- **What to produce**
Produce as output only the lines below starting at the line with "((x.truncate 16).signExtend 64)" and continuing through the line with "u.toNat then 1 else 0)", each one exactly as written.

- **Records shown**
-- ==== Sys2Proof/Certificates/Slice0/Obligations.lean ====
section
/-! DEFINITION. The statements about the machine, one for each group of rules of the spec. -/

open Sys2Proof Sys2Proof.Machine

/-! ## Integer arithmetic (R195-R201) -/

/-- R196: every instruction of two source registers completes, writes its table's result to rd, and nothing else but the PC.
R196: every unary instruction completes and writes its table's result to rd. -/
def Obligations.IntegerRegisterOperationsWriteTheirResults : Prop :=
  (∀ (s : State) (d a b : Reg), s.Ready .U [d, a, b] [] →
      let x := s.self.getX a
      let y := s.self.getX b
      s.GivesX (.add d a b) d (x + y) ∧ s.GivesX (.sub d a b) d (x - y)
        ∧ s.GivesX (.andR d a b) d (x &&& y) ∧ s.GivesX (.orR d a b) d (x ||| y) ∧ s.GivesX (.xorR d a b) d (x ^^^ y)
        ∧ s.GivesX (.andn d a b) d (x &&& ~~~y) ∧ s.GivesX (.orn d a b) d (x ||| ~~~y)
        ∧ s.GivesX (.xnor d a b) d (~~~(x ^^^ y))
        ∧ s.GivesX (.sll d a b) d (BitVec.ofNat 64 (x.toNat * 2 ^ (y.toNat % 64)))
        ∧ s.GivesX (.srl d a b) d (BitVec.ofNat 64 (x.toNat / 2 ^ (y.toNat % 64)))
        ∧ s.GivesX (.sra d a b) d (BitVec.ofInt 64 (x.toInt / 2 ^ (y.toNat % 64)))
        ∧ s.GivesX (.rol d a b) d (x <<< (y.toNat % 64) ||| x >>> (64 - y.toNat % 64))
        ∧ s.GivesX (.ror d a b) d (x >>> (y.toNat % 64) ||| x <<< (64 - y.toNat % 64))
        ∧ s.GivesX (.slt d a b) d (if x.toInt < y.toInt then 1 else 0)
        ∧ s.GivesX (.sltn d a b) d (if x.toNat < y.toNat then 1 else 0)
        ∧ s.GivesX (.minS d a b) d (BitVec.ofInt 64 (min x.toInt y.toInt))
        ∧ s.GivesX (.maxS d a b) d (BitVec.ofInt 64 (max x.toInt y.toInt))
        ∧ s.GivesX (.minn d a b) d (BitVec.ofNat 64 (min x.toNat y.toNat))
        ∧ s.GivesX (.maxn d a b) d (BitVec.ofNat 64 (max x.toNat y.toNat)))
  ∧ (∀ (s : State) (d a : Reg), s.Ready .U [d, a] [] →
      let x := s.self.getX a
      s.GivesX (.clz d a) d x.clz ∧ s.GivesX (.ctz d a) d x.ctz ∧ s.GivesX (.popc d a) d x.cpop
        ∧ (∃ w, s.GivesX (.brev d a) d w ∧ ∀ i < 64, w.getLsbD i = x.getLsbD (63 - i))
        ∧ (∃ w, s.GivesX (.bswap d a) d w ∧ ∀ i < 8, w.extractLsb' (8 * i) 8 = x.extractLsb' (8 * (7 - i)) 8)
        ∧ s.GivesX (.sext8 d a) d ((x.truncate 8).signExtend 64) ∧ s.GivesX (.sext16 d a) d ((x.truncate 16).signExtend 64)
        ∧ s.GivesX (.sext32 d a) d ((x.truncate 32).signExtend 64)
        ∧ s.GivesX (.zext8 d a) d (BitVec.ofNat 64 (x.toNat % 2 ^ 8))
        ∧ s.GivesX (.zext16 d a) d (BitVec.ofNat 64 (x.toNat % 2 ^ 16))
        ∧ s.GivesX (.zext32 d a) d (BitVec.ofNat 64 (x.toNat % 2 ^ 32)))

/-- R197, R198: the immediate forms complete and write their results, at every immediate and shift count.
R199: LUI, LUIH and ADDPC complete; no value of the immediate traps. -/
def Obligations.IntegerImmediatesWriteTheirResults : Prop :=
  (∀ (s : State) (d a : Reg) (i : BitVec 15) (n : BitVec 6), s.Ready .U [d, a] [] →
      let x := s.self.getX a
      let u : Word := BitVec.ofInt 64 i.toInt
      s.GivesX (.addi d a i) d (x + u) ∧ s.GivesX (.andi d a i) d (x &&& u) ∧ s.GivesX (.ori d a i) d (x ||| u)
        ∧ s.GivesX (.xori d a i) d (x ^^^ u) ∧ s.GivesX (.slti d a i) d (if x.toInt < i.toInt then 1 else 0)
        ∧ s.GivesX (.sltni d a i) d (if x.toNat < u.toNat then 1 else 0)
        ∧ s.GivesX (.slli d a n) d (BitVec.ofNat 64 (x.toNat * 2 ^ n.toNat))
        ∧ s.GivesX (.srli d a n) d (BitVec.ofNat 64 (x.toNat / 2 ^ n.toNat))
        ∧ s.GivesX (.srai d a n) d (BitVec.ofInt 64 (x.toInt / 2 ^ n.toNat))
        ∧ s.GivesX (.rori d a n) d (x >>> n.toNat ||| x <<< (64 - n.toNat)))
  ∧ (∀ (s : State) (d : Reg) (v : BitVec 20), s.Ready .U [d] [] →
      let u : Int := if v.toNat < 2 ^ 19 then v.toNat * 2 ^ 12 else (v.toNat * 2 ^ 12 : Int) - 2 ^ 32
      s.GivesX (.lui d v) d (BitVec.ofInt 64 u)
        ∧ s.GivesX (.luih d v) d (BitVec.ofNat 64 ((s.self.getX d).toNat % 2 ^ 32 + v.toNat * 2 ^ 32))
        ∧ s.GivesX (.addpc d v) d (BitVec.ofInt 64 (s.self.pc.toNat + u)))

- **Task solution**
        ∧ s.GivesX (.sext8 d a) d ((x.truncate 8).signExtend 64) ∧ s.GivesX (.sext16 d a) d ((x.truncate 16).signExtend 64)
        ∧ s.GivesX (.sext32 d a) d ((x.truncate 32).signExtend 64)
        ∧ s.GivesX (.zext8 d a) d (BitVec.ofNat 64 (x.toNat % 2 ^ 8))
        ∧ s.GivesX (.zext16 d a) d (BitVec.ofNat 64 (x.toNat % 2 ^ 16))
        ∧ s.GivesX (.zext32 d a) d (BitVec.ofNat 64 (x.toNat % 2 ^ 32)))

/-- R197, R198: the immediate forms complete and write their results, at every immediate and shift count.
R199: LUI, LUIH and ADDPC complete; no value of the immediate traps. -/
def Obligations.IntegerImmediatesWriteTheirResults : Prop :=
  (∀ (s : State) (d a : Reg) (i : BitVec 15) (n : BitVec 6), s.Ready .U [d, a] [] →
      let x := s.self.getX a
      let u : Word := BitVec.ofInt 64 i.toInt
      s.GivesX (.addi d a i) d (x + u) ∧ s.GivesX (.andi d a i) d (x &&& u) ∧ s.GivesX (.ori d a i) d (x ||| u)
        ∧ s.GivesX (.xori d a i) d (x ^^^ u) ∧ s.GivesX (.slti d a i) d (if x.toInt < i.toInt then 1 else 0)
        ∧ s.GivesX (.sltni d a i) d (if x.toNat < u.toNat then 1 else 0)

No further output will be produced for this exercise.